- _Goal of the exercise_: Beginning with the first line of the material, set down each line exactly as written, up to and including the line with "a listing -/".

- _Dataset content_:
-- ==== Sys2Proof/Machine/Listing.lean ====
section
/-!
DEFINITION. Stream listings (R117 to R124), their geometry, and the checks and reservations of STR.START (R100, R136, R137,
R142).
-/
namespace Sys2Proof.Machine

/-! ## Reading a listing -/

/-- A field of `n` bytes at offset `o` of the listing in a slot. -/
def lrd (s : State) (slot o n : Nat) : Nat := fromLe (memReads s.grn.mem (slot * slotSize + o) n)

/-- Loop entry `e` (R123). -/
def readLoop (s : State) (slot e : Nat) : Loop :=
  let o := 0x80 + e * 32
  { sp := lrd s slot o 4, sr := lrd s slot (o + 4) 4, ep := lrd s slot (o + 8) 4, er := lrd s slot (o + 12) 4
    kind := lrd s slot (o + 16) 1, cond := lrd s slot (o + 17) 1, least := lrd s slot (o + 0x14) 4
    most := lrd s slot (o + 0x18) 4 }

/-- Descriptor `n` (R120). -/
def readPos (s : State) (slot n : Nat) : Pos :=
  let o := 0x880 + n * 16
  { slot := lrd s slot o 2, rows := lrd s slot (o + 4) 4, tset := lrd s slot (o + 8) 1 % 16
    jtgt := (lrd s slot (o + 9) 1).testBit 0, last := (lrd s slot (o + 9) 1).testBit 1 }

/-- Nibble `i` of the vector at offset `o` of the header (R118). -/
def readVec (s : State) (slot o i : Nat) : BitVec 4 := BitVec.ofNat 4 (lrd s slot (o + i / 2) 1 / 16 ^ (i % 2))

/-- Rows that a segment holds (R121). -/
def segRowsMax (width : Nat) : Nat := slotSize / (8 * max width 1)

/-! ## Geometry -/

def posAt (l : List Pos) (n : Nat) : Pos := l.getD n {}

/-- Rows before row `row` of position `pos` in listing order. -/
def linOf (l : List Pos) (pos row : Nat) : Nat := ((l.take pos).map (·.rows)).foldl (· + ·) 0 + row

/-- The first row of the body, in listing order. -/
def Loop.from (e : Loop) (l : List Pos) : Nat := linOf l e.sp e.sr
/-- The last row of the body. -/
def Loop.to (e : Loop) (l : List Pos) : Nat := linOf l e.ep e.er
/-- The body holds a row. -/
def Loop.has (e : Loop) (l : List Pos) (i : Nat) : Bool := decide (e.from l ≤ i) && decide (i ≤ e.to l)
/-- The body touches a position. -/
def Loop.touches (e : Loop) (p : Nat) : Bool := decide (e.sp ≤ p) && decide (p ≤ e.ep)
/-- The body of `e` holds the body of `f`. -/
def Loop.holds (e f : Loop) (l : List Pos) : Bool := decide (e.from l ≤ f.from l) && decide (f.to l ≤ e.to l)
/-- The bodies are disjoint. -/
def Loop.apart (e f : Loop) (l : List Pos) : Bool := decide (e.to l < f.from l) || decide (f.to l < e.from l)

/-- A position is pinned: inside a body, or a jump target (R100). -/
def pinnedPos (loops : List Loop) (l : List Pos) (p : Nat) : Bool :=
  (posAt l p).jtgt || loops.any (fun e => e.touches p)

/-! ## Step 1 of R137: the listing -/

/-- A refusal with DETAIL, W6 and W7. -/
def rAt (cls code detail w6 w7 : Nat) : Reason := { cls := cls, code := code, detail := detail, w6 := w6, w7 := w7 }

/-- The slot lies in the pattern region (R100). -/
def inPattern (s : State) (slot : Nat) : Bool :=
  decide (slot < 2 * slotsPerStack s) && decide (regionOf s slot = .pattern)

/-- The listing slot: REGION, fence, SEG_ACTIVE, SEG_NOT_READY. -/
def listingSlotChecks (s : State) (slot : Nat) : List (Option Reason) :=
  [when? (!inPattern s slot) (rAt 3 Code.region 0xFFFF 0 slot),
   slotFenceCheck s slot,
   when? (segState s slot == 3) (rAt 2 Code.segActive 0xFFFF 0 slot),
   when? (segState s slot != 2) (rAt 2 Code.segNotReady 0xFFFF 0 slot)]

/-- VERSION and the header (R118), then LISTING_SHORT (R117). -/
def headerChecks (s : State) (slot : Nat) : List (Option Reason) :=
  let f := lrd s slot
  let zero := fun (o n : Nat) => (List.range n).map (fun i => when? (f (o + i) 1 != 0) (rFormat Code.paramRsv (o + i)))
  let val := fun (o : Nat) (b : Bool) => when? b (rFormat Code.valueRange o)
  [when? (f 0 2 != 1) (rFormat Code.listingVersion), val 2 (f 2 1 == 0 || decide (4 < f 2 1)),
   when? (decide (4 ≤ f 3 1)) (rFormat Code.paramRsv 3), val 4 (f 4 4 == 0 || decide (65400 < f 4 4)),
   val 8 (decide (2 ^ (16 * f 2 1) ≤ f 8 8)), val 0x14 (decide (128 < f 0x14 2)), val 0x16 (decide (64 < f 0x16 1))]
    ++ zero 0x17 9 ++ zero 0x60 32
    ++ [when? (decide ((s.slot slot).len < 0x880 + 16 * f 4 4)) (rFormat Code.listingShort)]

/-- MIN and MAX agree with the kind; KIND and COND are valid; reserved bytes are 0 (R123, R124). -/
def loopFieldsOk (s : State) (slot e : Nat) : Bool :=
  let x := readLoop s slot e
  let o := 0x80 + e * 32
  lrd s slot (o + 0x12) 2 == 0 && lrd s slot (o + 0x1C) 4 == 0 && decide (x.kind ≤ 2) && (x.kind == 0 || decide (x.cond ≤ 2)) &&
    (match x.kind with
     | 0 => decide (1 ≤ x.least) && x.most == 0
     | 1 => decide (1 ≤ x.least) && decide (x.least ≤ x.most)
     | _ => x.least == 0 && decide (1 ≤ x.most))

/-- The body lies in the listing, runs forward, and one pass has at least 64 rows (R124). -/
def loopBodyOk (l : List Pos) (x : Loop) : Bool :=
  decide (x.sp < l.length) && decide (x.ep < l.length) && decide (x.sr < (posAt l x.sp).rows) &&
    decide (x.er < (posAt l x.ep).rows) && decide (x.from l ≤ x.to l) && decide (64 ≤ x.to l + 1 - x.from l)

/-- Disjoint or nested with the entries before it, and at most 4 deep (R124). -/
def loopNestOk (l : List Pos) (before : List Loop) (x : Loop) : Bool :=
  before.all (fun y => x.apart y l || x.holds y l || y.holds x l) &&
    (before ++ [x]).all (fun y => decide (((before ++ [x]).filter (fun z => z.holds y l)).length ≤ 4))

/-- Row 0 of every jump target inside the body is the first row of a body (R124). -/
def loopTargetsOk (l : List Pos) (loops : List Loop) (x : Loop) : Bool :=
  (List.range l.length).all (fun p =>
    !(posAt l p).jtgt || !x.has l (linOf l p 0) || loops.any (fun y => y.from l == linOf l p 0))

/-- The loop table in ascending entry number. DETAIL and W6 hold the entry. -/
def loopChecks (s : State) (slot : Nat) (l : List Pos) (loops : List Loop) : List (Option Reason) :=
  (List.range loops.length).map (fun e =>
    let x := loops.getD e {}
    when? (!(loopFieldsOk s slot e && loopBodyOk l x && loopNestOk l (loops.take e) x && loopTargetsOk l loops x))
      (rAt 3 Code.loopForm e e 0))

/-- The descriptors in ascending position (R117, R120, R121). DETAIL and W6 hold the position, W7 the offset. -/
def descriptorChecks (s : State) (slot width n : Nat) : List (Option Reason) :=
  (List.range n).flatMap (fun p =>
    let o := 0x880 + p * 16
    let f := lrd s slot
    [when? (f (o + 2) 2 != 0) (rAt 3 Code.paramRsv p p 0),
     when? (f o 2 == slot) (rAt 3 Code.listingAsSegment p p 0),
     when? (decide (segRowsMax width < f (o + 4) 4)) (rAt 3 Code.segRows p p 4),
     when? (decide (16 ≤ f (o + 8) 1)) (rAt 3 Code.paramRsv p p 8),
     when? (decide (4 ≤ f (o + 9) 1)) (rAt 3 Code.paramRsv p p 9),
     when? (f (o + 10) 6 != 0) (rAt 3 Code.paramRsv p p 10)])

/-- Codes of the underrun and safe vectors (R119). -/
def vecCodeOk (c : BitVec 4) : Bool := decide (c.toNat ≤ 3) || c == 8 || c == 9 || c == 13

/-- VEC_CODE, when the PROG flag is 1 (R119). -/
def vecCheck (s : State) (slot width flag o : Nat) : Option Reason :=
  when? ((lrd s slot 3 1).testBit flag && (List.range (16 * width)).any (fun i => !vecCodeOk (readVec s slot o i)))
    (rFormat Code.vecCode o)

/-! ## Steps 2 to 4 -/

/-- The pin map of a site against the stream (R129). -/
def pinMapChecks (width symcols x : Nat) (site : Site) : List (Option Reason) :=
  (List.range site.pins.length).flatMap (fun j =>
    let p := site.pins.getD j {}
    [when? (decide (16 * width ≤ p.col) || (p.paired && decide (16 * width ≤ p.pair))) (rFormat Code.pinMapRange (x * 64 + j)),
     when? (p.paired && !symcols.testBit p.pair) (rFormat Code.pairNotSymbol (x * 64 + j))])

/-- Insertion of a number in an ascending list. -/
def insertAsc (n : Nat) : List Nat → List Nat
  | [] => [n]
  | m :: l => if n ≤ m then n :: m :: l else m :: insertAsc n l

/-- A list in ascending order. -/
def sortAsc (l : List Nat) : List Nat := l.foldl (fun a n => insertAsc n a) []

/-- Pins of the member sites, ascending. -/
def memberPins (s : State) (ms : List Nat) : List Nat := sortAsc (ms.flatMap (fun x => ((s.site? x).map Site.pinNos).getD []))

/-- TSET_INVALID, then PERIOD_MISMATCH (R79). -/
def tsetChecks (s : State) (ps : List Nat) : List (Option Reason) :=
  ps.flatMap (fun p => (List.range 16).map (fun t =>
      when? (!((s.pin p).tset t).valid) (rFormat Code.tsetInvalid (p * 16 + t))))
    ++ (List.range 16).map (fun t =>
      when? (match ps with
        | [] => false
        | p :: l => l.any (fun q => ((s.pin q).tset t).d != ((s.pin p).tset t).d)) (rFormat Code.periodMismatch t))

/-- The checks of R100, kind by kind; slots of a fenced stack after the regions. -/
def segmentChecks (s : State) (width : Nat) (loops : List Loop) (l : List Pos) : List (Option Reason) :=
  let each (f : Nat → Option Reason) : List (Option Reason) := (List.range l.length).map f
  each (fun p => when? (!inPattern s (posAt l p).slot) (rAt 3 Code.region p p 0))
    ++ each (fun p => slotFenceCheck s (posAt l p).slot)
    ++ each (fun p => when? (segState s (posAt l p).slot == 3) (rAt 2 Code.segActive p p (posAt l p).slot))
    ++ [when? (segState s (posAt l 0).slot != 2) (rAt 2 Code.segNotReady 0 0 0)]
    ++ each (fun p => when? (pinnedPos loops l p && segState s (posAt l p).slot != 2) (rAt 2 Code.loopNotResident p p 0))
    ++ each (fun p => when? (decide ((posAt l p).rows < 512)) (rAt 3 Code.segShort p p 0))
    ++ each (fun p => when? (segState s (posAt l p).slot == 2 &&
        decide ((s.slot (posAt l p).slot).len < (posAt l p).rows * (8 * width))) (rAt 3 Code.segUnsealed p p 0))

/-! ## Reservations and lanes (R131, R136) -/

/-- Distinct column groups that the site's pins in a bay read. -/
def groupsIn (site : Site) (k : Nat) : List Nat :=
  ((site.pins.filter (fun p => p.pin / 16 == k)).flatMap (fun p =>
    [p.col / 16] ++ (if p.paired then [p.pair / 16] else []))).eraseDups

/-- Lanes that a Sheaf takes in a bay. -/
def lanesIn (s : State) (ms : List Nat) (k : Nat) : Nat :=
  ((ms.flatMap (fun x => ((s.site? x).map (fun t => groupsIn t k)).getD [])).eraseDups).length

/-- Lanes in use in a bay. -/
def lanesUsed (s : State) (k : Nat) : Nat :=
  (s.runs.map (fun e => if e.2.phase == 1 || e.2.phase == 2 then Tab.get 0 e.2.lanes k else 0)).foldl (· + ·) 0

/-- A list in descending order. -/
def sortDesc (l : List Nat) : List Nat := (sortAsc l).reverse

/-- Sum of the m largest private demands of a bay, in groups. -/
def privGroups (s : State) (ms : List Nat) (div k : Nat) : Nat :=
  ((sortDesc ((ms.map (fun x => ((s.site? x).map (fun t => (groupsIn t k).length)).getD 0)).filter (· != 0))).take div).foldl
    (· + ·) 0

/-- Smallest D of any set that a position names. -/
def dMin (s : State) (ms : List Nat) (l : List Pos) : Nat :=
  let p := (memberPins s ms).headD 0
  (l.map (fun x => ((s.pin p).tset x.tset).d)).foldl min 65536

/-- Class 1 units: one column group of one vector stream is 25.6 GB/s divided by D, 256 units / D. -/
def class1Units (s : State) (ms : List Nat) (width div : Nat) (l : List Pos) : Nat :=
  cdiv ((width + ((List.range 16).map (privGroups s ms div)).foldl (· + ·) 0) * 256) (max (dMin s ms l) 1)

/-- The stacks that hold positions. -/
def posStacks (s : State) (l : List Pos) : BitVec 2 := BitVec.ofNat 2 (bitsToNat (l.map (fun p => stackOf s p.slot)))

/-- Class 2 units: the sum of LOGRATE over the members (R219). -/
def class2Units (s : State) (ms : List Nat) : Nat := (ms.map (fun x => (s.slice (homeOf s x)).win.logRate)).foldl (· + ·) 0

/-! ## Start times (R142) -/

/-- The time checks of R142 against `lead` fine steps, in its order. A time of 0 passes all. -/
def timeChecks (s : State) (t lead : Nat) : List (Option Reason) :=
  if t = 0 then []
  else
    [when? (t % 256 != 0) (rFormat Code.startFine), when? (s.tim.tq == 0) (rState Code.timeUnset),
     when? (decide (s.now.toNat + 2 ^ 48 < t)) (rFormat Code.startFar),
     when? (decide (t < s.now.toNat + lead)) (rState Code.startLate)]

/-- 20 µs (R142). -/
def leadSteps : Nat := 20 * usSteps

/-- Member bays that sleep. -/
def sleepingBays (s : State) (ms : List Nat) : List Nat :=
  (List.range 16).filter (fun k => !bayAwake s k && ms.any (fun x => (((s.site? x).map Site.bayNos).getD []).contains k))

/-! ## The whole check (R137) -/

/-- Width, loops and positions of a listing. -/
structure Parsed where
  width : Nat
  symcols : Nat
  loops : List Loop
  poss : List Pos

def parseListing (s : State) (slot : Nat) : Parsed :=
  { width := lrd s slot 2 1, symcols := lrd s slot 8 8
    loops := (List.range (lrd s slot 0x16 1)).map (readLoop s slot)
    poss := (List.range (lrd s slot 4 4)).map (readPos s slot) }

/-- The buffer of a start. -/
def StartReq.buf (q : StartReq) : BufArg := { first := q.first, count := q.count, wrap := false }

/-- Step 1 of R137. The parts that read the listing are looked at only once the parts before them have passed. -/
def startStep1 (s : State) (q : StartReq) : Option Reason :=
  match firstFail (listingSlotChecks s q.listing) with
  | some r => some r
  | none =>
    match firstFail (headerChecks s q.listing) with
    | some r => some r
    | none =>
      let l := parseListing s q.listing
      firstFail (loopChecks s q.listing l.poss l.loops ++ descriptorChecks s q.listing l.width l.poss.length
        ++ [vecCheck s q.listing l.width 0 0x20, vecCheck s q.listing l.width 1 0x40, bufRange s q.buf])

/-- Step 2 of R137, with the fences of the members (R361). -/
def startStep2 (s : State) (q : StartReq) : Option Reason :=
  let ms := s.members q.sheaf
  let l := parseListing s q.listing
  firstFail ([when? (ms.isEmpty) (rState Code.sheafUndefined q.sheaf)]
    ++ ms.map (fun x => when? (s.site? x).isNone (rState Code.siteUndefined x))
    ++ ms.map (fun x => match s.site? x with
        | none => none
        | some t => fenceCheck s (t.home :: t.pinNos.map (· / 2)) t.bayNos)
    ++ ms.flatMap (fun x => match s.site? x with
        | none => []
        | some t => pinMapChecks l.width l.symcols x t))

/-- Step 5 of R137. -/
def startStep5 (s : State) (q : StartReq) : Option Reason :=
  let ms := s.members q.sheaf
  let ps := memberPins s ms
  firstFail ([when? (s.run? q.sheaf).isSome (rState Code.sheafRunning)]
    ++ ms.map (fun x => when? (runOfSite s x).isSome (rState Code.siteRunning x))
    ++ ps.map (fun p => when? (s.pin p).pmu.forcing (rState Code.pmuConnected p))
    ++ [when? (s.boot.sl == 1 && ps.any (fun p => (List.range 16).any (fun t => decide (((s.pin p).tset t).d < 8))))
          (rState Code.sl1Rate), bufFence s q.buf, bufFree s q.buf]
    ++ timeChecks s q.time (wakeAllowance s (sleepingBays s ms) + leadSteps))

/-- Step 6 of R137. -/
def startStep6 (s : State) (q : StartReq) : Option Reason :=
  let ms := s.members q.sheaf
  let l := parseListing s q.listing
  let div := lrd s q.listing 0x14 2
  let c1 := class1Units s ms l.width div l.poss
  firstFail ([when? (decide (siteAreaSize q.count ms.length < 8192)) (rResource Code.capSmall)]
    ++ (List.range 16).map (fun k => when? (decide (8 < lanesUsed s k + lanesIn s ms k)) (rAt 4 Code.bufferLanes 0 k 0))
    ++ (List.range 16).map (fun k =>
        when? (decide (128 * dMin s ms l.poss < privGroups s ms div k * 256)) (rAt 4 Code.privBay k k 0))
    ++ [0, 1].map (fun j => rsvCheck s j ((if (posStacks s l.poss).getLsbD j then c1 else 0)
        + (if stackOf s q.first = j then class2Units s ms else 0))))

/-- STR.START's checks in the order of R137. -/
def startCheck (s : State) (q : StartReq) : Option Reason :=
  match startStep1 s q with
  | some r => some r
  | none =>
    match startStep2 s q with
    | some r => some r
    | none =>
      let l := parseListing s q.listing
      match firstFail (tsetChecks s (memberPins s (s.members q.sheaf)) ++ segmentChecks s l.width l.loops l.poss) with
      | some r => some r
      | none =>
        match startStep5 s q with
        | some r => some r
        | none => startStep6 s q

end Sys2Proof.Machine
end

- _Output for this exercise_:
-- ==== Sys2Proof/Machine/Listing.lean ====
section
/-!
DEFINITION. Stream listings (R117 to R124), their geometry, and the checks and reservations of STR.START (R100, R136, R137,
R142).
-/
namespace Sys2Proof.Machine

/-! ## Reading a listing -/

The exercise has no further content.